Against this backdrop, the United States faces a host of new challenges, but it also has an opportunity to secure a new era of prosperity for itself and others by embracing a national developmentalist model in which government helps coach firms within its borders to compete globally, innovate, and boost productivity. This entails supporting innovation, markets, and business—including big business. But it also recognizes that the state should play a key role in supporting digital innovation in areas like broadband, health care, education, and governance while defending U.S. firms from unfair foreign competition. Among the nations moving toward the national developmentalism model are the Scandinavian bloc, the United Kingdom (as conservatives increasingly move beyond their Thatcherite traditions), Israel, Singapore, and Taiwan. Some U.S. policymakers on both sides of the aisle have begun moving in this direction, too, as evidenced by the Senate’s United States Innovation and Competition Act.
While the doctrine of national developmentalism presents a more realistic picture of the world, recognizing that nations seek competitive advantage in IT and digital industries, it also counsels a “race-to-the-top,” wherein nations support digital innovation with policies related to research and development, worker skills, and digital infrastructure, plus conducive regulatory and tax policies, and government leadership in using the technologies themselves.
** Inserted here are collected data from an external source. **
/-- The fault cause: the source; of its detail the kind, the code, the check and the neighbour, each by itself; the state left,
the time, and the status, STANDING in the first place and CLEARED in the second (R166). -/
def FaultCause.bytes (c : FaultCause) : List Byte :=
  num1 c.source.place ++ optional (fun k : FailKind => num1 k.place) c.source.kind?
  ++ optional num4 (c.source.kind?.bind (·.code?)) ++ optional (fun k : HaltCheck => num1 k.place) c.source.check?
  ++ optional num1 (c.source.check?.bind (·.neighbour?)) ++ num1 c.stateLeft.code ++ num4 c.time ++ num1 (flagNat c.cleared)

def HoleEntry.bytes (e : HoleEntry) : List Byte :=
  num1 e.state.code ++ optional num1 e.claimant ++ optional num1 e.drillWorker ++ optional num1 e.setWorker
  ++ optional (fun t : Stack => num2 t.value) e.stack ++ optional (fun t : Stack => num1 t.source.code) e.stack
  ++ optional num1 e.plies ++ optional num1 e.grip ++ optional (fun q : Squeeze => num2 q.peak) e.squeeze
  ++ optional (fun q : Squeeze => num2 q.stroke) e.squeeze ++ optional (fun r : Reject => num1 r.cause.code) e.reject
  ++ optional (fun r : Reject => num1 r.phase.code) e.reject ++ num4 e.rework ++ listedByte e.owed

def PeerInfo.flagsByte (i : PeerInfo) : List Byte :=
  num1 (flagNat i.heldLeft + 2 * flagNat i.heldRight + 4 * flagNat i.requestedLeft + 8 * flagNat i.requestedRight)

/-- A peer entry's fields, the current claim as in the PRESENCE, bit 14 set when there is one (R186; DESIGN CHOICE, log entry 8). -/
def PeerInfo.bytes (i : PeerInfo) : List Byte :=
  num1 i.state.code ++ num3 i.position ++ num3 i.target ++ num3 i.low ++ num3 i.high ++ i.flagsByte
  ++ num2 (presenceClaimWord i.claim) ++ num2 i.check.toNat ++ num4 i.time

/-! ### READ STATUS (R184) -/

/-- Frame type code, hole count, group count and plan check word, each by itself (R184). -/
def headerSummary (h : Option PlanHeader) : List Byte :=
  optional (fun p : PlanHeader => num2 p.frameType) h ++ optional (fun p : PlanHeader => num2 p.holeCount) h
  ++ optional (fun p : PlanHeader => num2 p.groupCount) h ++ optional (fun p : PlanHeader => num2 p.check.toNat) h

def State.stationGroup (s : State) : List Byte :=
  num1 s.ws.state.code ++ num1 (flagNat s.setup.isSome) ++ num1 s.ps.status.place ++ headerSummary s.ps.header
  ++ levelByte s.lines.jigClosed ++ levelByte (s.clock < s.lines.resetHighUntil) ++ levelByte (s.clock < s.lines.ackHighUntil)
  ++ levelByte s.effectorReady ++ levelByte s.lines.finishedLine ++ levelByte s.lines.faultLine ++ num1 s.eu.annunciator

def State.countState (s : State) (st : HoleState) : Nat := (s.ht.filter fun e => e.state = st).length

def State.tableGroup (s : State) : List Byte :=
  ([HoleState.planned, .drillClaimed, .drilled, .setClaimed, .set, .rejected].flatMap fun st => num4 (s.countState st))
  ++ optional (fun l : List Nat => num4 l.length) s.pu.concern

def State.positionGroup (s : State) : List Byte :=
  s.pu.datumA.bytes ++ s.pu.datumB.bytes ++ correctionBytes s.pu.correction ++ optional Prober.bytes s.pu.prober

def countKind (l : List TxFrame) (kind : Nat) : Nat := (l.filter fun f => f.body.kind = kind).length

/-- The link group. Frames queued by kind are eight counts, for the kinds 1 to 8 in rising order, PRESENCE among them, and frames held
are eight more behind them (R184; DESIGN CHOICE, log entry 8). -/
def State.linkGroup (s : State) : List Byte :=
  let kinds := (List.range 8).map (· + 1)
  stampBytes s.lc.stamp ++ num4 s.lc.failures ++ num1 (flagNat s.lc.recovery)
  ++ kinds.flatMap (fun n => num4 (countKind s.lc.queue n)) ++ kinds.flatMap (fun n => num4 (countKind s.lc.held n))
  ++ num4 (Config.queueSize - s.lc.queue.length) ++ levelByte s.lc.due ++ levelByte s.lc.promoted

def State.zoneGroup (s : State) : List Byte := s.zc.left.bytes ++ s.zc.right.bytes

/-- The work group, the current claim an optional field of a hole word without bit 14 (R184; DESIGN CHOICE, log entry 8). -/
def State.workGroup (s : State) : List Byte :=
  optional Selection.bytes s.ws.selection ++ optional claimBytes s.ws.claim ++ num1 s.ws.park.place ++ levelByte s.ws.jigOpened
  ++ optional Cycle.bytes s.cs.cycle

/-- The own position, unknown while the setup is INVALID and nothing has been reported (R109, R179). -/
def State.ownKnown (s : State) : Option Nat :=
  match s.ep.ownPos with
  | some p => some p
  | none => s.setup.map (·.park)

def State.portGroup (s : State) : List Byte :=
  num1 s.ep.handshake.place ++ optional (fun t : OpenStream => num1 t.command.code) s.ep.stream ++ optional num3 s.ownKnown

def State.drawGroup (s : State) : List Byte :=
  s.du.table.flatMap (optional DrawEntry.bytes) ++ s.du.own.bytes ++ num4 s.du.supplyWaits

def State.faultGroup (s : State) : List Byte := optional FaultCause.bytes s.eu.cause ++ levelByte s.eu.linkSuccess

/-- READ STATUS: the ten groups of R184 in their order. -/
def State.statusData (s : State) : List Byte :=
  s.stationGroup ++ s.tableGroup ++ s.positionGroup ++ s.linkGroup ++ s.zoneGroup ++ s.workGroup ++ s.portGroup ++ s.sa.bytes
  ++ s.drawGroup ++ s.faultGroup

/-! ### READ HOLE, READ PEER and READ EVENTS (R185 to R187) -/

/-- READ HOLE: plan entry, table entry, targets, and whether the hole is in the concern, an optional byte of 1 when it is and 0
when it is not, absent while that is not known (R185; DESIGN CHOICE, log entry 8). -/
def State.holeData (n : Nat) (h : PlanHole) (e : HoleEntry) (s : State) : List Byte :=
  holeBytes n h ++ e.bytes ++ optional (fun t : Int × Int => signedBytes t.1) (s.target? n)
  ++ optional (fun t : Int × Int => signedBytes t.2) (s.target? n)
  ++ optional (fun l : List Nat => levelByte (l.contains n)) s.pu.concern

/-- The age of a peer's last PRESENCE; in HALTED the age at the entry (R62, R186). -/
def State.peerAge (s : State) (i : PeerInfo) : Nat := s.pt.frozen.getD s.clock - i.time

/-- READ PEER: the entry whole with its age; an UNKNOWN entry as its status alone (R186). -/
def State.peerData (j : Nat) (s : State) : List Byte :=
  let e := s.peer j
  num1 e.status.place ++
  match e.info with
  | none => []
  | some i => i.bytes ++ num4 (s.peerAge i)

/-- READ EVENTS (R187). -/
def State.eventData (s : State) : List Byte :=
  ((s.levels.zip s.eu.sources).flatMap fun p => num1 p.1 ++ listedByte p.2.pending ++ num4 p.2.count)
  ++ num1 s.eu.annunciator ++ optional FaultCause.bytes s.eu.cause

end Sys2Proof.Machine
end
The United States should fully embrace this burgeoning national developmentalism at home and work methodically to bring as many other countries as possible into the U.S. national developmentalist orbit—selling it as a compelling and effective alternative to social democratic regulation, protectionism, and authoritarian statism. We are no longer locked in a Manichean struggle; there are now several models on offer. But one is clearly the best.